While it may be easier to find passive homes and buildings in the Pacific Northwest and New York, Knezovich described Boston as a small hotbed with several passive building projects in the pipeline.
The Passive House Institute provides training for architects and builders. Knezovich said in the days before passive building construction started to ramp up, contractors were wary because of the potential liability.
"We realized that we needed to develop a training for builders, and they were very receptive," Knezovich said. "It requires a little more precision and a little more care, and a lot of builders were looking for projects like that because there's a greater sense of satisfaction."
While the goal of passive buildings is high performance, some may call it the gateway to zero net energy design, meaning a building that only consumes as much energy as it produces on-site.
Ian Bowles, managing director of Windsail Capital Group and former Massachusetts secretary of energy and environmental affairs, said when it comes to new construction, the zero-energy home is where the state should be heading, but it's a matter of getting the market to catch up.
"Ten to 20 years from now, no question, the building code should require zero energy," Bowles said. "But retrofit is the biggest challenge. It's cost-prohibitive. That's a threshold for a lot of folks."
In 2008, Massachusetts passed the Green Communities Act, making it a nationwide leader in environmental legislation. The Stretch Energy Code went one step further. Municipalities that adopt the stretch code require new home construction to meet a rating target on the HERS (Home Energy Rating System) index. The state Board of Building Regulation and Standards reports that250 municipalities have adopted the Stretch Code as of November 2018.
HouseZero incorporates both passive and zero net energy design. But Malkawi wanted to take that a step further and create a "positive energy" house that ultimately will send some power to the grid.
"If you can harness the environment in a way that would allow buildings to function in an efficient manner with very low impact on its surroundings — perhaps a positive impact on its surroundings — that's what we're pushing for," Malkawi said.
Very little energy is needed to run the house, but solar panels on the roof are used to power the heat pump and equipment, like computers. During the night, the house switches to solar-powered batteries. A geothermal pump is also available as a backup system.
All of this simple, natural design also involves really smart technology, which for a house originally built in 1924, made for a challenging renovation. The retrofit included extra thick cement flooring wired with cooling tubes and a highway of cables and sensors capturing data like air flow, temperature and CO2 levels. What's behind the walls and beneath the floor can be seen wearing augmented reality goggles.
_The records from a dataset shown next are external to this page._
-- ==== Sys2Proof/WellFormed.lean ====
section
/-! DEFINITION. Well-formed commands: each operand is one that the link's coding (R194) or the line in question
can carry.  A well-formed operand may still be out of the range its rule allows; the meanings check that. -/

namespace Sys2Proof

open Sys2Proof.Machine

/-- A number that fits in so many bytes. -/
def fits (width n : Nat) : Bool := n < 256 ^ width

/-- A signed number that fits in so many bytes. -/
def fitsSigned (width : Nat) (x : Int) : Bool := -(256 ^ width : Int) ≤ 2 * x && 2 * x < (256 ^ width : Int)

/-- An optional number whose value is not the absent value of its width. -/
def fitsOption (width : Nat) (x : Option Nat) : Bool := x.all fun n => n < 256 ^ width - 1

/-- Text of at most so many characters, each one byte and none of them trailing padding. -/
def fitsText (width : Nat) (chars : List Nat) : Bool :=
  chars.length ≤ width && chars.all (fits 1) && chars.getLast? ≠ some 0x20

def fitsMeter (m : MeterSettings) : Bool :=
  fits 4 m.pulseVolume && fits 2 m.q1 && fits 2 m.q2 && fits 2 m.q3 && fits 2 m.q4 &&
    fitsSigned 2 m.d1 && fitsSigned 2 m.d2 && fitsSigned 2 m.d3 && fitsSigned 2 m.d4

def fitsLine (l : LineFields) : Bool := fits 1 l.product && fits 2 l.interval && fits 4 l.lastService

def fitsLines (ls : Coded (List LineFields)) : Bool := ls.all fun ls => ls.length ≤ 4 && ls.all fitsLine

def fitsSettingsName : SettingsName → Bool
  | .point n | .pump n | .inlet n | .product n | .tank n | .link n => fits 1 n
  | .stockTiming | .debounce | .shiftTable => true

def fitsStrapping (t : Table 12 StrapPoint) : Bool := t.toList.all fun p => fits 2 p.level && fits 4 p.volume

/-- Whether the operands of a command are ones its carrier can bring. -/
def wellFormed : Instr → Bool
  | .fetchResult _ | .stopLong _ | .linkStatus _ | .pumpStatus _ | .readNextAccount _ | .bayStatus _
  | .setModeOpen _ | .setModeStandby _ | .setModeLock _ | .setModeUnlock _ | .restartRequest _ => true
  | .fetchNotices _ count => fits 1 count
  | .setSubscription _ f => fits 1 f.link && fits 1 f.level
  | .setPermissions _ f => fits 1 f.link
  | .readSettings _ name => name.all fitsSettingsName
  | .openOrder _ f =>
    fits 1 f.point && fitsOption 2 f.machine && fitsOption 4 f.preset && fitsOption 4 f.manualHours
  | .stopOrder _ f => fits 1 f.point && fits 4 f.number
  | .pointStatus _ point => fits 1 point
  | .openDelivery _ f =>
    fits 1 f.inlet && fits 1 f.tank && fits 1 f.product && fitsText 12 f.tanker && fitsOption 4 f.declared
  | .stopDelivery _ f => fits 1 f.inlet && fits 4 f.number
  | .inletStatus _ inlet => fits 1 inlet
  | .stockReportNow _ product => fits 1 product
  | .stockReportSettled _ product => fits 1 product
  | .adjustStockSetToGauge _ tank => fits 1 tank
  | .adjustStockDelta _ tank f => fits 1 tank && fitsSigned 4 f.amount && fits 1 f.reason
  | .setTankService _ f => fits 1 f.tank
  | .readAccount _ machine => fits 2 machine
  | .setCursor _ machine => fits 2 machine
  | .addAccount _ f =>
    fits 2 f.machine && fits 1 f.klass && fits 4 f.allowance && fitsLines f.lines && fitsOption 4 f.hourMeter
  | .writeAccount _ f =>
    fits 2 f.machine && fitsOption 1 f.klass && fitsOption 4 f.allowance && fitsOption 4 f.hourMeter &&
      f.lines.all fitsLines
  | .deleteAccount _ machine => fits 2 machine
  | .scanAccounts _ f => fits 4 f.value && fits 2 f.start && fits 1 f.limit
  | .setRangeStatus _ f => fits 2 f.first && fits 2 f.last && fitsOption 1 f.klass
  | .readDeferred _ machine => fitsOption 2 machine
  | .readClass _ klass => fits 1 klass
  | .setClass _ f => fits 1 f.klass && fits 2 f.bandMin && fits 2 f.bandMax && fits 4 f.capacity && fits 2 f.tolerance
  | .shutdownStatus _ _ => true
  | .releaseTrip _ name _ => name.all fun x => match x with
    | .point n => fits 1 n
    | .bund n => fits 1 n
    | .bay => true
  | .setBypass _ f =>
    fits 2 f.code && fits 2 f.minutes && f.input.all fun x => match x with
      | .drip n => fits 1 n
      | .sump n => fits 1 n
  | .readTripLog _ name => name.all fun x => match x with
    | .number n => fits 8 n
    | .newest => true
  | .readJournal _ name => name.all fun x => match x with
    | .position n => fits 8 n
    | .oldestUncollected => true
  | .releaseJournal _ position => fits 4 position
  | .setClock _ calendar => fits 4 calendar
  | .setShiftTable _ minutes => minutes.all fun ms => ms.length ≤ 4 && ms.all (fits 2)
  | .setPoint _ f =>
    fits 1 f.point && fits 1 f.product && fits 1 f.pump && fits 1 f.identTime && fits 2 f.maxFlow &&
      fits 1 f.noFlowThreshold && fits 1 f.noFlowTime && fits 1 f.primeTime && fits 1 f.stopAllowance &&
      fits 2 f.maxOrder && fitsMeter f.meter
  | .setPump _ f => fits 1 f.pump && fits 1 f.startTime && fits 2 f.holdTime
  | .setInlet _ f =>
    fits 1 f.inlet && fits 1 f.noFlowThreshold && fits 1 f.noFlowTime && fits 1 f.settleTime &&
      fits 1 f.settleStep && fitsMeter f.meter && f.reachable.all fun ts => ts.Nodup
  | .setProduct _ f =>
    fits 1 f.product && fits 2 f.beta && fitsText 8 f.name &&
      f.chain.all fun ts => ts.length ≤ 4 && ts.all (fits 1)
  | .setTank _ f =>
    fits 1 f.tank && fits 1 f.product && fits 1 f.bund && fits 4 f.capacity && fits 4 f.lowCut &&
      fits 4 f.lowAlarm && fits 4 f.highCut && fits 4 f.hysteresis && fits 4 f.tolerance &&
      fits 4 f.leakThreshold && fitsStrapping f.strapping
  | .setStockTiming _ f => fits 1 f.checkPeriod && fits 1 f.quietPeriod
  | .setDebounce _ f => fits 1 f.tenths
  | .rateSeekCharacter _ width _ _ => 0 < width
  | .goodFrame _ bytes _ => (readFrame bytes).isSome
  | .badFrame _ | .frameGapTimeout _ | .breakLine _ | .replySent _ | .meterPulse _ | .windowEnd _ _
  | .nozzleFrame _ _ | .nozzleBreak _ | .nozzleLineHigh _ | .identTimerExpiry _ | .primeTimerExpiry _
  | .attendanceTimerExpiry _ | .stopTimerExpiry _ _ | .attend _ | .stopBtn _ | .startTimerExpiry _
  | .holdTimerExpiry _ | .pumpFaultActive _ | .pumpFaultInactive _ | .supplyReadyActive
  | .supplyReadyInactive | .inletCoupledActive _ | .inletCoupledInactive _ | .inletStopTimerExpiry _ _
  | .settleTimerExpiry _ | .gaugeReading _ _ | .stockCheckExpiry | .settledReportWaitExpiry _
  | .lineInputChange _ _ | .debounceExpiry _ | .estopChange _ | .bypassExpiry _ | .scanVisit _
  | .rangeVisit _ | .shiftStart | .powerOn _ _ | .supplyDip | .requestedRestart _ _ | .supplyReturn _ => true

end Sys2Proof
end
No one actually lives in HouseZero. Malkawi describes it as a "living lab" where students and researchers can learn about the relationship between buildings and their environment. The 17 million data points captured in-house every day are pulled into a giant database. They inform the system's algorithms about any changes inside and outside the building. Basically, the building is learning how to respond not only to weather forecasts but also the behavior of its inhabitants.
Malkawi hopes that the information gleaned from HouseZero will prove that ultra-efficient buildings like this one are scalable in any climate.
"How can we make it affordable?" he asked. "How can we make it easily deployable as well as to understand all the complex behaviors about buildings? And how can we shift our attention from mechanically-driven buildings to more passively-driven buildings, but in a way using technology in a fashion that is very much in tune with the future?